- **WORK ORDER**:
Copy out each line of the data that contains "holdOpen".

++++++++

-- ==== Sys2Proof/Word.lean ====
section
/-! DEFINITION. The word types of the HN16 model: numbered things as `Fin`, bytes as bit vectors, and the
fixed-size table every block keeps its records in (00_scope.md "Numbering"). -/

namespace Sys2Proof

/-- One byte of a frame (11, "Frame and Record Layouts"). -/
abbrev Byte := BitVec 8

/-- A strongroom number, and the number of its zone (00 "Numbering"). -/
abbrev Room := Fin 16

/-- A door number: 2s is the outer and 2s + 1 the inner door of strongroom s. -/
abbrev DoorNo := Fin 32

/-- A roster slot. -/
abbrev Slot := Fin 64

/-- A station identity, 16 × loop + slot (R78). -/
abbrev StationId := Fin 64

/-- A field loop. -/
abbrev LoopNo := Fin 4

/-- A permit position (R1). -/
abbrev PermitIx := Fin 512

/-- An alarm slot (R124). -/
abbrev AlarmSlot := Fin 24

/-- An hours window number (R152). -/
abbrev WindowNo := Fin 16

/-- The credential number read from a card (R1): three bytes. -/
abbrev Credential := BitVec 24

/-- A table of `n` records: the contents in index order. -/
structure Table (n : Nat) (α : Type) where
  toList : List α
  size_eq : toList.length = n
deriving DecidableEq, Repr

namespace Table

variable {n : Nat} {α β : Type}

/-- The record at an index. -/
def get (t : Table n α) (i : Fin n) : α :=
  t.toList[i.val]'(by rw [t.size_eq]; exact i.isLt)

/-- The table with one record replaced. -/
def set (t : Table n α) (i : Fin n) (a : α) : Table n α :=
  ⟨t.toList.set i.val a, by rw [List.length_set, t.size_eq]⟩

/-- The table with one record changed by a function. -/
def modify (t : Table n α) (i : Fin n) (f : α → α) : Table n α :=
  t.set i (f (t.get i))

/-- The table that holds the same record everywhere. -/
def replicate (n : Nat) (a : α) : Table n α :=
  ⟨List.replicate n a, List.length_replicate⟩

/-- The table computed from the index. -/
def ofFn (f : Fin n → α) : Table n α :=
  ⟨List.ofFn f, List.length_ofFn⟩

/-- Every record changed by a function. -/
def map (f : α → β) (t : Table n α) : Table n β :=
  ⟨t.toList.map f, by rw [List.length_map, t.size_eq]⟩

/-- Two tables of one size combined record by record. -/
def zipWith {γ : Type} (f : α → β → γ) (t : Table n α) (u : Table n β) : Table n γ :=
  ⟨List.zipWith f t.toList u.toList, by rw [List.length_zipWith, t.size_eq, u.size_eq, Nat.min_self]⟩

/-- The lowest index whose record passes a test. -/
def findIx? (p : α → Bool) (t : Table n α) : Option (Fin n) :=
  (t.toList.findFinIdx? p).map (Fin.cast t.size_eq)

/-- The number of records that pass a test. -/
def count (p : α → Bool) (t : Table n α) : Nat :=
  t.toList.countP p

/-- Some record passes a test. -/
def any (p : α → Bool) (t : Table n α) : Bool :=
  t.toList.any p

end Table

end Sys2Proof
end

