-- ==== Sys2Proof/Machine/State.lean ====
section
/-! DEFINITION. The state of the HN16 as plain data: every record of the eleven blocks, the queue of waiting commands,
and the state right after reset. Deadlines are instants of uptime in milliseconds (R148); what READ requests report is
computed from them. -/

namespace Sys2Proof.Machine

/-! ### Reasons and results (11, "Encodings") -/

/-- The one code space of REFUSED causes, DENY reasons, last denials and isolation refusals (11), in code order
from 01h. -/
inductive Reason where
  | inUse | duplicate | wrongState | notNormal | detectorActive | stationLost | interlock | zoneState | timeUnset
  | unknown | suspended | expired | usedUp | notPermitted | hours | pinWrong | pinLocked | zoneAlarm
  | doorMode | alreadyInside | roomFull | rosterFull | doorBusy | escortNeeded | pairNeeded | notInVestibule
  | notOnRoster
deriving DecidableEq, Repr

/-- The result of a request (R166). -/
inductive Result where
  | ok | notFound | refused | busy | full | privilege | badFrame | badValue
deriving DecidableEq, Repr

/-- The answer to a request: its result and its payload bytes (R164). -/
structure Answer where
  result : Result
  payload : List Byte
deriving DecidableEq, Repr

/-! ### Permit table (R1) -/

inductive PermitClass where
  | staff | guard | visitor
deriving DecidableEq, Repr

inductive PermitHours where
  | dayOnly | anyHours
deriving DecidableEq, Repr

inductive PermitState where
  | active | suspended | retiring
deriving DecidableEq, Repr

/-- A present permit (R1). -/
structure Permit where
  credential : Credential
  holder : BitVec 16
  rooms : BitVec 16
  cls : PermitClass
  hours : PermitHours
  pin : Option Nat
  state : PermitState
  expiry : Option Nat
  uses : Option Nat
  watchAlways : Bool
  pinFailures : Nat
  occupant : Option Slot
deriving DecidableEq, Repr

/-! ### Roster (R20) and pending pairs (R35) -/

inductive Phase where
  | admitted | vestibule | inside | leaving
deriving DecidableEq, Repr

inductive WatchStage where
  | zero | one | two | three
deriving DecidableEq, Repr

/-- A lone-worker watch (R137 to R139). `setAt` is the uptime at which the deadline was last set, which the supply
restart needs (R145). -/
structure Watch where
  stage : WatchStage
  deadline : Option Nat
  setAt : Nat
deriving DecidableEq, Repr

/-- An occupant record (R20). -/
structure Occupant where
  room : Room
  permit : PermitIx
  phase : Phase
  admittedAt : Nat
  duress : Bool
  partner : Option Slot
  watch : Option Watch
deriving DecidableEq, Repr

/-- The first holder of a pair, held at an outer door (R35). -/
structure PendingPair where
  permit : PermitIx
  duress : Bool
  deadline : Nat
deriving DecidableEq, Repr

/-! ### Doors (R50, R51) -/

inductive FaultCause where
  | boltJam | stationLost | sensorConflict
deriving DecidableEq, Repr

/-- The fault cause is present in FAULT only, so FAULT carries it (R50). -/
inductive DoorState where
  | secured | unbolting | released | opened | closedWait | bolting
  | fault (cause : FaultCause)
deriving DecidableEq, Repr

inductive BaseMode where
  | normal | lockdown | holdOpen | outOfService
deriving DecidableEq, Repr

inductive DoorMode where
  | normal | lockdown | holdOpen | outOfService | egress | sealed
deriving DecidableEq, Repr

inductive GrantKind where
  | entry | innerEntry | exit | anonymousExit | remoteEntry
deriving DecidableEq, Repr

structure Grant where
  kind : GrantKind
  slots : List Slot
  lapse : Option Nat
deriving DecidableEq, Repr

/-- A pending exit. Its kind is EXIT if it names a slot and ANONYMOUS_EXIT if it names none (R63). -/
structure PendingExit where
  slots : List Slot
deriving DecidableEq, Repr

inductive Contact where
  | closed | opened
deriving DecidableEq, Repr

inductive BoltReading where
  | thrown | withdrawn | between | conflict
deriving DecidableEq, Repr

inductive BoltDrive where
  | throw | withdraw
deriving DecidableEq, Repr

inductive Indicator where
  | red | green | amber
deriving DecidableEq, Repr

structure Denial where
  reason : Reason
  credential : Credential
deriving DecidableEq, Repr

/-- A door record (R50), with the contact and bolt reading the door controller last took (R51, R73, R106). -/
structure Door where
  state : DoorState
  baseMode : BaseMode
  effMode : DoorMode
  grant : Option Grant
  pendingExit : Option PendingExit
  stepDeadline : Option Nat
  passages : BitVec 16
  forced : Nat
  held : Nat
  lastDenial : Option Denial
  contact : Option Contact
  bolt : Option BoltReading
deriving DecidableEq, Repr

/-! ### Stations and loops (R78 to R81) -/

inductive Role where
  | unused
  | door (d : DoorNo)
  | zone (z : Room)
  | muster
deriving DecidableEq, Repr

inductive Presence where
  | unseen | present | lost
deriving DecidableEq, Repr

/-- The decision on a presentation, as the result field returns it (R27). -/
inductive Decision where
  | grant
  | deny (r : Reason)
  | wait
deriving DecidableEq, Repr

/-- The presentation handshake of a station (R89). The admission unit's undecided presentation of a loop is the one
held in the loop's HANDED step. -/
inductive Handshake where
  | idle
  | waiting (p : Presentation)
  | handed (p : Presentation)
  | answering (d : Decision) (mark : Bool)
deriving DecidableEq, Repr

/-- A station record (R78), less the role and last flag, which the settings working copy holds (R79). -/
structure Station where
  presence : Presence
  missed : Nat
  inputs : Option Byte
  candidate : Option Byte
  handshake : Handshake
deriving DecidableEq, Repr

/-- What the handshake must remember beside its step: one answer without a presentation seen (R91), and a poll with
the ACK sent (R90). -/
structure HandshakeNotes where
  blankSeen : Bool
  ackSent : Bool
deriving DecidableEq, Repr

/-- The handshake field of a poll, with the result that goes with ACK (R81). -/
inductive PollHandshake where
  | none
  | hold
  | ack (mark : Bool) (d : Decision)
deriving DecidableEq, Repr

/-- A poll (R81). -/
structure Poll where
  slot : Fin 16
  output : Byte
  handshake : PollHandshake
deriving DecidableEq, Repr

/-- A loop: the slot it polls next (R80) and the poll it last sent. -/
structure Loop where
  nextSlot : Fin 16
  lastPoll : Option Poll
deriving DecidableEq, Repr

/-! ### Zones (R97) -/

inductive ZoneState where
  | normal | isolated | firstAlarm | predischarge | held | releasing | discharged | releaseFailed
deriving DecidableEq, Repr

inductive Detector where
  | normal | alarm | fault
deriving DecidableEq, Repr

inductive Attempt where
  | none | main | reserve
deriving DecidableEq, Repr

inductive Sounder where
  | off | chime | predischarge | released
deriving DecidableEq, Repr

++++++++

- **SOLUTION FOR THIS EXERCISE**:
  | normal | lockdown | holdOpen | outOfService
  | normal | lockdown | holdOpen | outOfService | egress | sealed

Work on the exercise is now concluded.